Now checking for the convergence or divergence of the improper integral

\(\int_1^\infty f(x)dx\) for \(f(x)=\frac{1}{2x+1}\)

So,

\(\int_1^\infty f(x)dx\)

\(=\lim_{t\rightarrow\infty}\int_1^t\frac{1}{2x+1}dx\)

\(=\frac12\lim_{t\rightarrow\infty}\int_1^t\frac{2}{2x+1}dx\) [multiplying and dividing by 2]

\(=\frac12\lim_{t\rightarrow\infty}[\ln(2x+1)]_1^t\quad[\because\int\frac{f'(x)}{f(x)}dx=\ln[f(x)]]\)

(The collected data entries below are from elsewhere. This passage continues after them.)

/-- The owner of a lane: an enabled object whose settings name it. -/
def Block.laneOwner (b : Block) (n l : Nat) : Option LineObj :=
  (b.owners n).find? (fun o => (b.objLanes o).contains (n, l))

/-- The code of an owner in `LANEl_STS.OWNER`. -/
def LineObj.ownerCode : LineObj → Nat
  | .mac _ => 1
  | .phy .. => 2
  | .otn _ => 3
  | _ => 0

/-- An OTUCn's contexts by its first (R297). -/
def Block.tribCtxs (b : Block) (c : Nat) : List Nat := (upTo (b.otnCount c)).map (fun i => c + i)

/-- The context whose settings an OTUCn's later contexts take (R297). -/
def Block.otnBase (b : Block) (c : Nat) : Nat :=
  ((upTo 8).filterMap (fun i =>
    if i ≤ c % 8 && b.objEn (.trib (c - i)) && i < b.otnCount (c - i) then some (c - i) else none)).getLast?.getD c

/-- The defects of a context that take it down (R305). -/
def Block.otnDownMask (b : Block) (c : Nat) : Nat :=
  0xDC3F + (if b.flag (OTN.CFG (b.otnBase c)) OTN.CFG_TIM_ACT then 0x40 else 0)

/-- The calendar of a group that the receiver uses: slot to client ID (R291, R295). -/
def Block.calSlot (b : Block) (g cal s : Nat) : Nat :=
  let a := if cal = 0 then FLX.CAL_A g (s / 2) else FLX.CAL_B g (s / 2)
  (b.reg a).toNat / 2 ^ (16 * (s % 2)) % 2 ^ 16

/-- The slots a group uses (R291). -/
def Block.slotCount (b : Block) (g : Nat) : Nat := if b.flag (FLX.GRP_CFG g) FLX.GRP_CFG_SPAN then 640 else 320

/-- The slots of a client in a calendar, 320 at most; 0x0000 and 0xFFFF name no client (R291).
DEDUCED, unsafe: log entry 203. -/
def Block.clientSlots (b : Block) (g c cal : Nat) : List Nat :=
  let id := b.fld (FLX.CLIENT g c) FLX.CLIENT_CLIENT_ID
  if id = 0 || id = 0xFFFF then [] else ((upTo (b.slotCount g)).filter (fun s => b.calSlot g cal s = id)).take 320

/-- The FlexE instances of a PHY (R290). -/
def Block.phyInsts (b : Block) (g i : Nat) : Nat :=
  match modeRow (b.fld (FLX.PHY_CFG g i) FLX.PHY_CFG_MODE) with
  | some r => r.2.2.2 / 20
  | none => 0

/-- The enabled PHYs of a group in PHY_NUM order (R291). -/
def Block.phyOrder (b : Block) (g : Nat) : List Nat :=
  let num (i : Nat) : Nat := b.fld (FLX.PHY_CFG g i) FLX.PHY_CFG_PHY_NUM
  (upTo 256).flatMap (fun k => (upTo 8).filter (fun i => b.objEn (.phy g i) && num i = k))

/-- The first slot of each enabled PHY with its number of slots (R291). -/
def Block.phySlots (b : Block) (g : Nat) : List (Nat × Nat × Nat) :=
  ((b.phyOrder g).foldl (fun (acc : List (Nat × Nat × Nat) × Nat) i =>
    let n := 20 * b.phyInsts g i
    (acc.1 ++ [(i, acc.2, n)], acc.2 + n)) ([], 0)).1

/-- The PHYs that carry slots of a client. -/
def Block.clientPhys (b : Block) (g c cal : Nat) : List Nat :=
  let ss := b.clientSlots g c cal
  ((b.phySlots g).filter (fun e => ss.any (fun s => e.2.1 ≤ s && s < e.2.1 + e.2.2))).map (fun e => e.1)

/-- The receiver's calendar of a group. -/
def Block.rxCal (b : Block) (g : Nat) : Nat := b.fld (FLX.GRP_CTL g) FLX.GRP_CTL_RX_CAL

/-- The defects of the same object that suppress bit `k` (R305). -/
def suppressors (o : LineObj) (k : Nat) : Nat :=
  match o with
  | .group _ => if k = 1 then 1 else 0
  | .client .. => 2 ^ k - 1
  | .phy .. => if k = 9 || k = 10 then 0xFF else 2 ^ k - 1
  | .otn _ =>
    if k ≤ 5 then 2 ^ k - 1
    else if k ≤ 10 then 0x3F
    else if k = 11 then 0x43F
    else if k = 12 then 0xC3F
    else if k = 15 then 0x5C3F
    else 0x1C3F
  | .trib _ => if k = 4 then 7 else if k = 5 then 0x17 else 0
  | _ => 2 ^ k - 1

/-- A raw defect stands on an object that contains this one (R305). -/
def Block.contained (b : Block) (o : LineObj) : Bool :=
  match o with
  | .group g => (upTo 8).any (fun i => b.objEn (.phy g i) && b.raw (.phy g i) ≠ 0)
  | .client g c => b.raw (.group g) ≠ 0 || (b.clientPhys g c (b.rxCal g)).any (fun i => b.raw (.phy g i) ≠ 0)
  | .trib c => (b.tribCtxs c).any (fun x => b.raw (.otn x) &&& b.otnDownMask x ≠ 0)
  | _ => false

/-- The REPORTED bits that the RAW bits call for (R305). -/
def Block.wantReported (b : Block) (o : LineObj) : Nat :=
  let r := b.raw o
  if b.contained o then 0
  else (upTo 16).foldl (fun m k => if bitAt r k && r &&& suppressors o k = 0 then m + 2 ^ k else m) 0

/-- Recompute REPORTED (R306): a change raises the object's interrupt and is held for the event at the tick's end.
DEDUCED, unsafe: log entry 86. -/
def Block.report (b : Block) (o : LineObj) : Block :=
  let was := b.reported o
  let now := b.wantReported o
  if was = now then b
  else
    let b1 := (b.setReg o.reg (BitVec.ofNat 32 (b.raw o + now * 2 ^ 16))).intRaw o.int.1 o.int.2
    let ch := b1.line.changed
    if (NMap.find? ch o.key).isSome then b1
    else { b1 with line := { b1.line with changed := NMap.put ch o.key was
                                          changedTick := if ch.isEmpty then b1.ticks else b1.line.changedTick } }

/-- The objects whose REPORTED bits depend on an object. -/
def Block.dependents (b : Block) (o : LineObj) : List LineObj :=
  match o with
  | .phy g _ => .group g :: (upTo 64).map (fun c => LineObj.client g c)
  | .group g => (upTo 64).map (fun c => LineObj.client g c)
  | .otn c => [.trib (b.otnBase c)]
  | _ => []

/-- A FlexE PHY is down (R294). -/
def Block.phyDown (b : Block) (g i : Nat) : Bool := !b.objEn (.phy g i) || b.raw (.phy g i) ≠ 0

\(=\frac12\lim_{t\rightarrow\infty}[\ln(2t+1)-\ln3]\)

\(=\infty\)

Hence \(\int_1^\infty f(x)dx=\int_1^\infty\frac{1}{2x+1}dx\) diverges

Therefore by Integral test

\(\sum_{n=1}^\infty\frac{1}{2n+1}=\frac13+\frac15+\frac17+\frac19+\frac{1}{11}+...\) also diverge.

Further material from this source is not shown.